Звонит телефон, и мама снимает трубку. Это Лора, она говорит, что собирается возбудить против меня дело в связи с тем, что я передал ей вирус СПИДа. Это как бездонная пучина, как кошмар, который я часто видел в детстве: в нем не было никакой конкретной картинки, мне просто казалось, что я нахожусь в центре круга, диаметр которого все время сужается и вот‑ вот задушит меня. Мама отвечает:

– Ты права, девочка, поступай как знаешь!

Я звоню домой, и Сэми снимает трубку.

– Только что явилась Лора с большой сумкой, она раскладывает свои вещи в шкафу и говорит, что теперь будет жить здесь, что ты согласился.

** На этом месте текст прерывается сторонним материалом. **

-- ==== Sys2Proof/Decode.lean ====
section
/-!
DEFINITION. The decoder of command words (R51 to R55), total on every 32-bit word and rejecting by name, the encoder
written from the same tables, and the `match`/`mask` table of `spec/opcode_table.json` (R54).
-/

namespace Sys2Proof

/-- `x[hi:lo]` of R8: `(x div 2^lo) mod 2^(hi-lo+1)`. -/
def bitField (x : BitVec 32) (hi lo : Nat) : Nat := x.toNat / 2 ^ lo % 2 ^ (hi - lo + 1)

/-- The opcodes of R54. -/
inductive Opcode where
  | czero | cone | ctwo | cthree | fromw | isz | lowb | equ | cmp | addw | add | sub
  | shl | shr | shli | shri | egcd | minv | mmul | mconv | powm
deriving DecidableEq, Repr

/-- The `op` byte of a command (R54). -/
def Opcode.byte : Opcode → Nat
  | .czero => 0x01
  | .cone => 0x02
  | .ctwo => 0x03
  | .cthree => 0x04
  | .fromw => 0x05
  | .isz => 0x08
  | .lowb => 0x09
  | .equ => 0x0A
  | .cmp => 0x0B
  | .addw => 0x10
  | .add => 0x11
  | .sub => 0x12
  | .shl => 0x18
  | .shr => 0x19
  | .shli => 0x1A
  | .shri => 0x1B
  | .egcd => 0x20
  | .minv => 0x21
  | .mmul => 0x28
  | .mconv => 0x29
  | .powm => 0x30

/-- The 21 opcodes in the order of R54. -/
def Opcode.all : List Opcode :=
  [.czero, .cone, .ctwo, .cthree, .fromw, .isz, .lowb, .equ, .cmp, .addw, .add, .sub,
   .shl, .shr, .shli, .shri, .egcd, .minv, .mmul, .mconv, .powm]

/-- The opcode with a given `op` byte, if the byte is one of the 21 values of R54. -/
def Opcode.ofByte (n : Nat) : Option Opcode := Opcode.all.find? fun o => o.byte == n

/-- Which of the four register fields a command uses (R52). -/
structure FieldUse where
  /-- `rd`, bits 22:20. -/
  rd : Bool
  /-- `ra`, bits 18:16. -/
  ra : Bool
  /-- `rb`, bits 14:12. -/
  rb : Bool
  /-- `rc`, bits 10:8. -/
  rc : Bool
deriving DecidableEq, Repr

/-- The table of R52; a field marked `-` there is `false` here. -/
def Opcode.uses : Opcode → FieldUse
  | .czero | .cone | .ctwo | .cthree => ⟨true, false, false, false⟩
  | .fromw => ⟨true, true, false, false⟩
  | .isz | .lowb => ⟨false, true, false, false⟩
  | .equ | .cmp => ⟨false, true, true, false⟩
  | .addw | .add | .sub | .shl | .shr => ⟨true, true, true, false⟩
  | .shli | .shri => ⟨true, true, false, false⟩
  | .egcd => ⟨true, true, true, true⟩
  | .minv => ⟨true, true, false, false⟩
  | .mmul => ⟨true, true, true, true⟩
  | .mconv => ⟨true, false, false, true⟩
  | .powm => ⟨true, true, true, true⟩

/-- Why a command word is illegal (R55); each of them is the cause `ILLEGAL_COMMAND`. -/
inductive DecodeError where
  /-- `op` is not one of the 21 values of R54. -/
  | unassignedOpcode
  /-- Bit 23, 19, 15 or 11 is 1. -/
  | mustBeZeroBit
  /-- A register field the command does not use is not 0. -/
  | unusedField
  /-- Bits 7:0 are not what the command allows. -/
  | lowByte
  /-- EGCD with `rd = rc`. -/
  | equalDestinations
deriving DecidableEq, Repr

/-- Bits 23, 19, 15 and 11 are 0 (R51, R55). -/
def mustBeZeroBitsClear (c : BitVec 32) : Bool :=
  bitField c 23 23 == 0 && bitField c 19 19 == 0 && bitField c 15 15 == 0 && bitField c 11 11 == 0

/-- Every register field marked `-` for this opcode in R52 is 0 (R55). -/
def unusedFieldsClear (o : Opcode) (c : BitVec 32) : Bool :=
  (o.uses.rd || bitField c 22 20 == 0) && (o.uses.ra || bitField c 18 16 == 0) &&
  (o.uses.rb || bitField c 14 12 == 0) && (o.uses.rc || bitField c 10 8 == 0)

/-- Bits 7:0 are allowed (R51, R55): for MMUL bit 7 and bits 3:0 are 0, for SHLI and SHRI anything, else 0. -/
def lowByteAllowed (o : Opcode) (c : BitVec 32) : Bool :=
  match o with
  | .mmul => bitField c 7 7 == 0 && bitField c 3 0 == 0
  | .shli | .shri => true
  | _ => bitField c 7 0 == 0

/-- A three-bit field as a register index. -/
def regOf (n : Nat) : Fin 8 := Fin.ofNat 8 n

/-- The command an opcode spells with the fields of a word (R52). -/
def assemble (o : Opcode) (c : BitVec 32) : Instr :=
  let rd := regOf (bitField c 22 20)
  let ra := regOf (bitField c 18 16)
  let rb := regOf (bitField c 14 12)
  let rc := regOf (bitField c 10 8)
  let re := regOf (bitField c 6 4)
  let imm8 := BitVec.ofNat 8 (bitField c 7 0)
  match o with
  | .czero => .czero rd
  | .cone => .cone rd
  | .ctwo => .ctwo rd
  | .cthree => .cthree rd
  | .fromw => .fromw rd ra
  | .isz => .isz ra
  | .lowb => .lowb ra
  | .equ => .equ ra rb
  | .cmp => .cmp ra rb
  | .addw => .addw rd ra rb
  | .add => .add rd ra rb
  | .sub => .sub rd ra rb
  | .shl => .shl rd ra rb
  | .shr => .shr rd ra rb
  | .shli => .shli rd ra imm8
  | .shri => .shri rd ra imm8
  | .egcd => .egcd rd rc ra rb
  | .minv => .minv rd ra
  | .mmul => .mmul rd ra rb rc re
  | .mconv => .mconv rd rc
  | .powm => .powm rd ra rb rc

/-- Decoding of a command word (R55): total, every word spells exactly one command or is illegal by name. -/
def decode (c : BitVec 32) : Except DecodeError Instr :=
  match Opcode.ofByte (bitField c 31 24) with
  | none => .error .unassignedOpcode
  | some o =>
    if mustBeZeroBitsClear c = false then .error .mustBeZeroBit
    else if unusedFieldsClear o c = false then .error .unusedField
    else if lowByteAllowed o c = false then .error .lowByte
    else if o = .egcd ∧ bitField c 22 20 = bitField c 10 8 then .error .equalDestinations
    else .ok (assemble o c)

/-- The opcode of a command (R54). -/
def Instr.opcode : Instr → Opcode
  | .czero _ => .czero
  | .cone _ => .cone
  | .ctwo _ => .ctwo
  | .cthree _ => .cthree
  | .fromw _ _ => .fromw
  | .isz _ => .isz
  | .lowb _ => .lowb
  | .equ _ _ => .equ
  | .cmp _ _ => .cmp
  | .addw _ _ _ => .addw
  | .add _ _ _ => .add
  | .sub _ _ _ => .sub
  | .shl _ _ _ => .shl
  | .shr _ _ _ => .shr
  | .shli _ _ _ => .shli
  | .shri _ _ _ => .shri
  | .egcd _ _ _ _ => .egcd
  | .minv _ _ => .minv
  | .mmul _ _ _ _ _ => .mmul
  | .mconv _ _ => .mconv
  | .powm _ _ _ _ => .powm

/-- The one layout of R51: `op` 31:24, `rd` 22:20, `ra` 18:16, `rb` 14:12, `rc` 10:8, `lo8` 7:0, the rest 0. -/
def packCommand (o : Opcode) (rd ra rb rc : Fin 8) (lo8 : Nat) : BitVec 32 :=
  BitVec.ofNat 32
    (o.byte * 2 ^ 24 + rd.val * 2 ^ 20 + ra.val * 2 ^ 16 + rb.val * 2 ^ 12 + rc.val * 2 ^ 8 + lo8)

/-- The command word of a command (R51, R52, R54): unused fields are 0. -/
def encode : Instr → BitVec 32
  | .czero rd => packCommand .czero rd 0 0 0 0
  | .cone rd => packCommand .cone rd 0 0 0 0
  | .ctwo rd => packCommand .ctwo rd 0 0 0 0
  | .cthree rd => packCommand .cthree rd 0 0 0 0
  | .fromw rd ra => packCommand .fromw rd ra 0 0 0
  | .isz ra => packCommand .isz 0 ra 0 0 0
  | .lowb ra => packCommand .lowb 0 ra 0 0 0
  | .equ ra rb => packCommand .equ 0 ra rb 0 0
  | .cmp ra rb => packCommand .cmp 0 ra rb 0 0
  | .addw rd ra rb => packCommand .addw rd ra rb 0 0
  | .add rd ra rb => packCommand .add rd ra rb 0 0
  | .sub rd ra rb => packCommand .sub rd ra rb 0 0
  | .shl rd ra rb => packCommand .shl rd ra rb 0 0
  | .shr rd ra rb => packCommand .shr rd ra rb 0 0
  | .shli rd ra imm8 => packCommand .shli rd ra 0 0 imm8.toNat
  | .shri rd ra imm8 => packCommand .shri rd ra 0 0 imm8.toNat
  | .egcd rd rc ra rb => packCommand .egcd rd ra rb rc 0
  | .minv rd ra => packCommand .minv rd ra 0 0 0
  | .mmul rd ra rb rc re => packCommand .mmul rd ra rb rc (re.val * 2 ^ 4)
  | .mconv rd rc => packCommand .mconv rd 0 0 rc 0
  | .powm rd ra rb rc => packCommand .powm rd ra rb rc 0

/-- The instruction the decoder reads from an instruction of `nbits` bits `w` (a command is one 32-bit word, R50;
bits above `nbits` are 0). -/
def decodeTableWord (nbits w : Nat) : Option Instr :=
  (decode (BitVec.ofNat 32 (w % 2 ^ nbits))).toOption

/-- A row of `spec/opcode_table.json`: a word `c` spells it iff `c AND mask = pattern` (R54). -/
structure TableRow where
  /-- The row's opcode. -/
  opcode : Opcode
  /-- The values of the fixed bits (the `match` column). -/
  pattern : BitVec 32
  /-- Which bits are fixed. -/
  mask : BitVec 32
deriving DecidableEq, Repr

/-- The `match` and `mask` columns of `spec/opcode_table.json` (R54). -/
def opcodeTable : List TableRow :=
  [ ⟨.czero, 0x01000000, 0xFF8FFFFF⟩
  , ⟨.cone, 0x02000000, 0xFF8FFFFF⟩
  , ⟨.ctwo, 0x03000000, 0xFF8FFFFF⟩
  , ⟨.cthree, 0x04000000, 0xFF8FFFFF⟩
  , ⟨.fromw, 0x05000000, 0xFF88FFFF⟩
  , ⟨.isz, 0x08000000, 0xFFF8FFFF⟩
  , ⟨.lowb, 0x09000000, 0xFFF8FFFF⟩
  , ⟨.equ, 0x0A000000, 0xFFF88FFF⟩
  , ⟨.cmp, 0x0B000000, 0xFFF88FFF⟩
  , ⟨.addw, 0x10000000, 0xFF888FFF⟩
  , ⟨.add, 0x11000000, 0xFF888FFF⟩
  , ⟨.sub, 0x12000000, 0xFF888FFF⟩
  , ⟨.shl, 0x18000000, 0xFF888FFF⟩
  , ⟨.shr, 0x19000000, 0xFF888FFF⟩
  , ⟨.shli, 0x1A000000, 0xFF88FF00⟩
  , ⟨.shri, 0x1B000000, 0xFF88FF00⟩
  , ⟨.egcd, 0x20000000, 0xFF8888FF⟩
  , ⟨.minv, 0x21000000, 0xFF88FFFF⟩
  , ⟨.mmul, 0x28000000, 0xFF88888F⟩
  , ⟨.mconv, 0x29000000, 0xFF8FF8FF⟩
  , ⟨.powm, 0x30000000, 0xFF8888FF⟩ ]

/-- A word spells a row of the table (R54). -/
def TableRow.spells (row : TableRow) (c : BitVec 32) : Bool := c &&& row.mask == row.pattern

end Sys2Proof
end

Я прошу Сэми не оставлять Лору одну в квартире, она может все там разгромить.

– Я сейчас приеду.

Я прошу отца поехать со мной, у меня самого не хватит духу выставить ее. Он ведет машину, а я безвольно сижу рядом. Мы входим в квартиру, и я говорю себе, что у него, может быть, есть еще шанс уговорить Лору: она его обожает точно так же, как ненавидит мою мать. В квартире отец сразу же начинает говорить с ней, но в этот момент вмешивается Сэми, хватает ее за талию и выталкивает на лестничную площадку. Папа отшвыривает Сэми от Лоры, отводит ее в угол гостиной, что‑ то тихо, мягко говорит. Я сижу на черном диванчике, как тряпичная кукла, не в силах вымолвить ни звука.

 

Лора собрала свои вещи в дорожную сумку. Мы садимся в машину отца и едем к XV округу. Мы целуемся, и она выходит из машины. Лора явно удручена, но по презрительной, вызывающей улыбке, промелькнувшей на ее губах, я понимаю, что ничего не кончено. И она знает, что я знаю. Мне хочется затрахать ее до смерти. Лора идет к своему дому, мы отъезжаем, а ее тонкий силуэт исчезает за решеткой и поросшим травой и цветами холмиком сада.

 

Я ужинаю с родителями: все делают вид, что обстановка разрядилась. Мама говорит, что я должен остаться ночевать, но я отказываюсь. Я еду в своей машине к Парижу, окутанному оранжевым сиянием, сотканным из света и смога.

Я нажимаю на кнопку звонка, над которым все еще висит табличка с моей фамилией. Лора открывает мне дверь.

– Я знала, что ты придешь. – Больше мы ничего не говорим. Теперь слышны лишь шорохи снимаемой одежды, безмолвный диалог наших оргазмов.

 

Я одеваюсь – не собираюсь ночевать у Лоры. Все те же, бесконечно повторяемые жесты: дойти до машины, открыть дверцу, завести мотор, ехать в ночи, встречаясь со слепящими огнями встречных машин.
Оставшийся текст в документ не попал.